PROVIDED RECORDS:
/-- The hypotheses of each clause of Obligations.SegmentOrders. -/
theorem test_SegmentOrders_hypotheses :
    (∃ (c : Instr), ∃ (h : KspHead), ∃ (m : KspMember), ∃ (x : KspSession), ∃ (s : State), ((∃ (l : List (Word × Word)), m = KspMember.regWrite l ∧ c = Instr.regWrite h l CommitPoint.none) ∨ (∃ (a : Word) (d : List Word), m = KspMember.winWrite a d ∧ c = Instr.winWrite h a d CommitPoint.none) ∨ (∃ (b : Fin 4), m = KspMember.bankCommit b ∧ c = Instr.bankCommit h b CommitPoint.none) ∨ (∃ (n : Fin 256) (w : List Word), m = KspMember.override n w ∧ c = Instr.override h n w CommitPoint.none) ∨ (∃ (n : Fin 64) (o : Bool), m = KspMember.sceneSwitch n o ∧ c = Instr.sceneSwitch h n o CommitPoint.none) ∨ (∃ (k : Option (Fin 48)) (v : Word), m = KspMember.setpoint k v ∧ c = Instr.setpoint h k v CommitPoint.none) ∨ (∃ (k : Fin 48) (v : Word), m = KspMember.level k v ∧ c = Instr.level h k v CommitPoint.none) ∨ (∃ (e : Fin 8), m = KspMember.patternStart e ∧ c = Instr.patternStart h e CommitPoint.none) ∨ ∃ (e : Fin 16384) (r : Word) (b : Word) (r' : Word) (b' : Word), m = KspMember.endpointBudget e r b r' b' ∧ c = Instr.endpointBudget h e r b r' b' CommitPoint.none) ∧ s.kspMay h x (memberVer m) (some (memberRole m)) ∧ s.kspFirst h x)
    ∧ (∃ (c : Instr), ∃ (h : KspHead), ∃ (m : KspMember), ∃ (p : CommitPoint), ∃ (x : KspSession), ∃ (s : State), p ≠ CommitPoint.none ∧ ((∃ (l : List (Word × Word)), m = KspMember.regWrite l ∧ c = Instr.regWrite h l p) ∨ (∃ (a : Word) (d : List Word), m = KspMember.winWrite a d ∧ c = Instr.winWrite h a d p) ∨ (∃ (b : Fin 4), m = KspMember.bankCommit b ∧ c = Instr.bankCommit h b p) ∨ (∃ (n : Fin 256) (w : List Word), m = KspMember.override n w ∧ c = Instr.override h n w p) ∨ (∃ (n : Fin 64) (o : Bool), m = KspMember.sceneSwitch n o ∧ c = Instr.sceneSwitch h n o p) ∨ (∃ (k : Option (Fin 48)) (v : Word), m = KspMember.setpoint k v ∧ c = Instr.setpoint h k v p) ∨ (∃ (k : Fin 48) (v : Word), m = KspMember.level k v ∧ c = Instr.level h k v p) ∨ (∃ (e : Fin 8), m = KspMember.patternStart e ∧ c = Instr.patternStart h e p) ∨ ∃ (e : Fin 16384) (r : Word) (b : Word) (r' : Word) (b' : Word), m = KspMember.endpointBudget e r b r' b' ∧ c = Instr.endpointBudget h e r b r' b' p) ∧ s.kspMay h x (memberVer m) (some (memberRole m)) ∧ s.kspFirst h x)
    ∧ (∃ (h : KspHead), ∃ (ms : List BundleMember), ∃ (x : KspSession), ∃ (s : State), s.kspMay h x 1 none ∧ s.kspFirst h x ∧ (∃ b ∈ ms, b.stamped = true))
    ∧ (∃ (h : KspHead), ∃ (ms : List BundleMember), ∃ (x : KspSession), ∃ (s : State), s.kspMay h x 1 none ∧ s.kspFirst h x ∧ (∀ b ∈ ms, b.stamped = false))
    ∧ (∃ (x : KspSession), ∃ (ms : List KspMember), ∃ (p : CommitPoint), ms = [] ∨ 64 < ms.length ∨ ∃ (n : BitVec 96), p = CommitPoint.civil n ∧ x.ver < 2)
    ∧ (∃ (h : KspHead), ∃ (x : KspSession), ∃ (msg : ℕ), ∃ (ms : List KspMember), ∃ (p : CommitPoint), ∃ (s : State), ∃ (k : ℕ), ∃ (i : ℕ), ms ≠ [] ∧ ms.length ≤ 64 ∧ (∀ (n : BitVec 96), p = CommitPoint.civil n → 2 ≤ x.ver) ∧ s.membersFault x ((s.freezeBundle { sess := h.sess.val, ident := x.ident, txid := h.txid.toNat, msg := msg, members := ms, point := p, entry := s.ksp.head }).at_.getD 0) ms 0 = some (k, i) ∧ k ≠ KP.DENIED)
    ∧ (∃ (h : KspHead), ∃ (x : KspSession), ∃ (msg : ℕ), ∃ (ms : List KspMember), ∃ (p : CommitPoint), ∃ (s : State), ms ≠ [] ∧ ms.length ≤ 64 ∧ (∀ (n : BitVec 96), p = CommitPoint.civil n → 2 ≤ x.ver) ∧ s.membersFault x ((s.freezeBundle { sess := h.sess.val, ident := x.ident, txid := h.txid.toNat, msg := msg, members := ms, point := p, entry := s.ksp.head }).at_.getD 0) ms 0 = none ∧ s.conflicts ms p = true)
    ∧ (∃ (h : KspHead), ∃ (x : KspSession), ∃ (msg : ℕ), ∃ (ms : List KspMember), ∃ (p : CommitPoint), ∃ (s : State), ms ≠ [] ∧ ms.length ≤ 64 ∧ (∀ (n : BitVec 96), p = CommitPoint.civil n → 2 ≤ x.ver) ∧ s.membersFault x ((s.freezeBundle { sess := h.sess.val, ident := x.ident, txid := h.txid.toNat, msg := msg, members := ms, point := p, entry := s.ksp.head }).at_.getD 0) ms 0 = none ∧ s.conflicts ms p = false ∧ 256 ≤ s.ksp.bundles.length)
    ∧ (∃ (h : KspHead), ∃ (x : KspSession), ∃ (msg : ℕ), ∃ (ms : List KspMember), ∃ (p : CommitPoint), ∃ (s : State), ms ≠ [] ∧ ms.length ≤ 64 ∧ (∀ (n : BitVec 96), p = CommitPoint.civil n → 2 ≤ x.ver) ∧ s.membersFault x ((s.freezeBundle { sess := h.sess.val, ident := x.ident, txid := h.txid.toNat, msg := msg, members := ms, point := p, entry := s.ksp.head }).at_.getD 0) ms 0 = none ∧ s.conflicts ms p = false ∧ s.ksp.bundles.length < 256 ∧ s.atArmPoint (s.freezeBundle { sess := h.sess.val, ident := x.ident, txid := h.txid.toNat, msg := msg, members := ms, point := p, entry := s.ksp.head }) = false)
    ∧ (∃ (h : KspHead), ∃ (x : KspSession), ∃ (msg : ℕ), ∃ (ms : List KspMember), ∃ (p : CommitPoint), ∃ (s : State), ms ≠ [] ∧ ms.length ≤ 64 ∧ (∀ (n : BitVec 96), p = CommitPoint.civil n → 2 ≤ x.ver) ∧ s.membersFault x ((s.freezeBundle { sess := h.sess.val, ident := x.ident, txid := h.txid.toNat, msg := msg, members := ms, point := p, entry := s.ksp.head }).at_.getD 0) ms 0 = none ∧ s.conflicts ms p = false ∧ s.ksp.bundles.length < 256 ∧ s.atArmPoint (s.freezeBundle { sess := h.sess.val, ident := x.ident, txid := h.txid.toNat, msg := msg, members := ms, point := p, entry := s.ksp.head }) = true)
    ∧ (∃ (h : KspHead), ∃ (txid : BitVec 64), ∃ (x : KspSession), ∃ (s : State), s.kspMay h x 2 none ∧ s.kspFirst h x ∧ List.find? (fun (b : KspBundle) => decide (b.ident = x.ident) && decide (b.txid = txid.toNat)) s.ksp.bundles = none)
    ∧ (∃ (h : KspHead), ∃ (txid : BitVec 64), ∃ (x : KspSession), ∃ (s : State), ∃ (b : KspBundle), s.kspMay h x 2 none ∧ s.kspFirst h x ∧ List.find? (fun (b : KspBundle) => decide (b.ident = x.ident) && decide (b.txid = txid.toNat)) s.ksp.bundles = some b ∧ (∃ m ∈ b.members, x.roles.testBit (memberRole m) = false))
    ∧ (∃ (h : KspHead), ∃ (txid : BitVec 64), ∃ (x : KspSession), ∃ (s : State), ∃ (b : KspBundle), s.kspMay h x 2 none ∧ s.kspFirst h x ∧ List.find? (fun (b : KspBundle) => decide (b.ident = x.ident) && decide (b.txid = txid.toNat)) s.ksp.bundles = some b ∧ (∀ m ∈ b.members, x.roles.testBit (memberRole m) = true) ∧ (b.done ≠ none ∨ s.atArmPoint b = true))
    ∧ (∃ (h : KspHead), ∃ (txid : BitVec 64), ∃ (x : KspSession), ∃ (s : State), ∃ (b : KspBundle), s.kspMay h x 2 none ∧ s.kspFirst h x ∧ List.find? (fun (b : KspBundle) => decide (b.ident = x.ident) && decide (b.txid = txid.toNat)) s.ksp.bundles = some b ∧ (∀ m ∈ b.members, x.roles.testBit (memberRole m) = true) ∧ b.done = none ∧ s.atArmPoint b = false)
    ∧ (∃ (h : KspHead), ∃ (rs : List ConfigRecord), ∃ (x : KspSession), ∃ (s : State), s.kspMay h x 1 (some ROLE.ENGINEER) ∧ s.kspFirst h x ∧ s.pwr.mramProtect = false ∧ (¬(s.bootRec.trial = 1 ∧ s.oldArea = s.runningArea)) ∧ (∀ r ∈ rs, r.body.length ≤ 65527) ∧ 34 + (List.flatMap recordOf (List.foldl putRecord (List.map (fun (x : ℕ × ConfigRecord) => x.2) (s.cfgRecords s.runningArea 4096 32)) rs)).length ≤ cfgSize)
    ∧ (∃ (h : KspHead), ∃ (rs : List ConfigRecord), ∃ (x : KspSession), ∃ (s : State), s.kspMay h x 1 (some ROLE.ENGINEER) ∧ s.kspFirst h x ∧ (s.pwr.mramProtect = true ∨ s.bootRec.trial = 1 ∧ s.oldArea = s.runningArea ∨ (∃ r ∈ rs, 65527 < r.body.length) ∨ cfgSize < 34 + (List.flatMap recordOf (List.foldl putRecord (List.map (fun (x : ℕ × ConfigRecord) => x.2) (s.cfgRecords s.runningArea 4096 32)) rs)).length))
    ∧ (∃ (h : KspHead), ∃ (x : KspSession), ∃ (s : State), s.kspMay h x 1 (some ROLE.OPERATE) ∧ s.kspFirst h x)
    ∧ (∃ (c : Instr), ∃ (h : KspHead), ∃ (msg : ℕ), ∃ (ver : ℕ), ∃ (role : ℕ), ∃ (l : List (ℕ × Word)), ∃ (x : KspSession), ∃ (s : State), kspWriteOf c = some (h, msg, ver, some role) ∧ s.kspMay h x ver (some role) ∧ s.kspFirst h x ∧ ((∃ (es : List (Fin 1024 × List Word)), c = Instr.scheduleLoad h es ∧ l = List.flatMap (fun (e : Fin 1024 × List Word) => List.map (fun (w : Word × ℕ) => (1350565888 + 32 * e.1.val + 4 * w.2, w.1)) (List.take 8 e.2).zipIdx) es) ∨ (∃ (rs : List (Fin 256 × List Word)) (sc : List (Fin 64 × List Word)), c = Instr.rulesLoad h rs sc ∧ l = List.flatMap (fun (r : Fin 256 × List Word) => List.map (fun (w : Word × ℕ) => (1350828032 + 64 * r.1.val + 4 * w.2, w.1)) (List.take 16 r.2).zipIdx) rs ++ List.flatMap (fun (r : Fin 64 × List Word) => List.map (fun (w : Word × ℕ) => (1350844416 + 64 * r.1.val + 4 * w.2, w.1)) (List.take 16 r.2).zipIdx) sc) ∨ (∃ (z : ZoneLoad), c = Instr.tzLoad h z ∧ l = List.flatMap (fun (e : List Word × ℕ) => [(TIM.TZ_ENT_LO e.2, e.1.getD 0 0), (TIM.TZ_ENT_HI e.2, e.1.getD 1 0)]) (List.take 32 z.table).zipIdx ++ [(TIM.DST_START, z.rules.getD 0 0), (TIM.DST_END, z.rules.getD 1 0), (TIM.TZ_CFG, z.cfg)]) ∨ c = Instr.updOpen h ∧ l = [(UPD.SESSION, 16)] ∨ c = Instr.updVerify h ∧ l = [(UPD.CMD, updCmdWord 1 0)] ∨ c = Instr.updActivate h ∧ l = [(UPD.CMD, updCmdWord 2 0)] ∨ c = Instr.updConfirm h false ∧ l = [(UPD.CMD, updCmdWord 3 49393)] ∨ c = Instr.updConfirm h true ∧ l = [(UPD.CMD, updCmdWord 4 49393)] ∨ c = Instr.twinCmd h TwinCmd.handover ∧ l = [(TWN.HANDOVER, 2051932160)] ∨ ∃ (a : Stamp) (r : BitVec 16), c = Instr.twinCmd h (TwinCmd.drill a r) ∧ l = [(TWN.DRILL_CTRL, word r.toNat), (TWN.DRILL_AT_LO, lo32 a), (TWN.DRILL_AT_HI, hi32 a)]))
    ∧ (∃ (h : KspHead), ∃ (x : KspSession), ∃ (s : State), s.kspMay h x 1 (some ROLE.TIME) ∧ s.kspFirst h x)
    ∧ (∃ (h : KspHead), ∃ (x : KspSession), ∃ (s : State), s.kspMay h x 1 (some ROLE.UPDATE) ∧ s.kspFirst h x) :=
  ⟨⟨.regWrite kh [(0x40000000, 0)] .none, kh, .regWrite [(0x40000000, 0)], ks, ses, .inl ⟨_, rfl, rfl⟩, may_of (by decide +kernel), first_of (by decide +kernel)⟩,
   ⟨.regWrite kh [(0x40000000, 0)] (.ring 5), kh, .regWrite [(0x40000000, 0)], .ring 5, ks, ses, (fun e => nomatch e), .inl ⟨_, rfl, rfl⟩, may_of (by decide +kernel), first_of (by decide +kernel)⟩,
   ⟨kh, [{ msg := .level 0 0, stamped := true }], ks, ses, may_of (by decide +kernel), first_of (by decide +kernel), by decide +kernel⟩,
   ⟨kh, [{ msg := .level 0 0, stamped := false }], ks, ses, may_of (by decide +kernel), first_of (by decide +kernel), by decide +kernel⟩,
   ⟨ks, [], .none, .inl rfl⟩,
   ⟨kh, { ks with ver := 0 }, 16, [.level 0 0], .none, up, KP.UNKNOWN_MSG, 0, by decide, by decide, (fun _ e => nomatch e), by decide +kernel, by decide⟩,
   ⟨kh, ks, 16, [.level 0 0], .none, bundled (bun [.level 0 0] (some 0) none) up, by decide, by decide, (fun _ e => nomatch e), by decide +kernel, by decide +kernel⟩,
   ⟨kh, ks, 16, [.level 0 0], .none, up.modKsp (fun k => { k with bundles := List.replicate 256 (bun [] (some 0) none) }), by decide, by decide, (fun _ e => nomatch e), by decide +kernel, by decide +kernel, by decide +kernel⟩,
   ⟨kh, ks, 16, [.level 0 0], .ring 0x100000, up, by decide, by decide, (fun _ e => nomatch e), by decide +kernel, by decide +kernel, by decide +kernel, by decide +kernel⟩,
   ⟨kh, ks, 16, [.level 0 0], .none, up, by decide, by decide, (fun _ e => nomatch e), by decide +kernel, by decide +kernel, by decide +kernel, by decide +kernel⟩,
   ⟨kh, 6, ks, ses, may_of (by decide +kernel), first_of (by decide +kernel), by decide +kernel⟩,
   ⟨kh, 6, { ks with roles := 0 }, bundled (bun [.level 0 0] none none) (sess { ks with roles := 0 } up), bun [.level 0 0] none none, may_of (by decide +kernel), first_of (by decide +kernel), by decide +kernel, by decide +kernel⟩,
   ⟨kh, 6, ks, bundled (bun [.level 0 0] (some 0) (some 0)) ses, bun [.level 0 0] (some 0) (some 0), may_of (by decide +kernel), first_of (by decide +kernel), by decide +kernel, by decide +kernel, by decide +kernel⟩,
   ⟨kh, 6, ks, bundled (bun [.level 0 0] (some 0x100000) none) ses, bun [.level 0 0] (some 0x100000) none, may_of (by decide +kernel), first_of (by decide +kernel), by decide +kernel, by decide +kernel, by decide +kernel, by decide +kernel⟩,
   ⟨kh, [], ks, ses, may_of (by decide +kernel), first_of (by decide +kernel), by decide +kernel, by decide +kernel, by decide +kernel, by decide +kernel⟩,
   ⟨kh, [], ks, ses.modPwr (fun p => { p with mramProtect := true }), may_of (by decide +kernel), first_of (by decide +kernel), by decide +kernel⟩,
   ⟨kh, ks, ses, may_of (by decide +kernel), first_of (by decide +kernel)⟩,
   ⟨.updOpen kh, kh, 0x700, 1, 4, [(UPD.SESSION, 16)], ks, ses, rfl, may_of (by decide +kernel), first_of (by decide +kernel), .inr (.inr (.inr (.inl ⟨rfl, rfl⟩)))⟩,
   ⟨kh, ks, ses, may_of (by decide +kernel), first_of (by decide +kernel)⟩,
   ⟨kh, ks, ses, may_of (by decide +kernel), first_of (by decide +kernel)⟩⟩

EXERCISE GOAL: Repeat exactly, and only, the lines from the line containing "ses, rfl, may_of" through the last line of the records above, both included.

ANSWER TO THE PROBLEM:
   ⟨.updOpen kh, kh, 0x700, 1, 4, [(UPD.SESSION, 16)], ks, ses, rfl, may_of (by decide +kernel), first_of (by decide +kernel), .inr (.inr (.inr (.inl ⟨rfl, rfl⟩)))⟩,
   ⟨kh, ks, ses, may_of (by decide +kernel), first_of (by decide +kernel)⟩,
   ⟨kh, ks, ses, may_of (by decide +kernel), first_of (by decide +kernel)⟩⟩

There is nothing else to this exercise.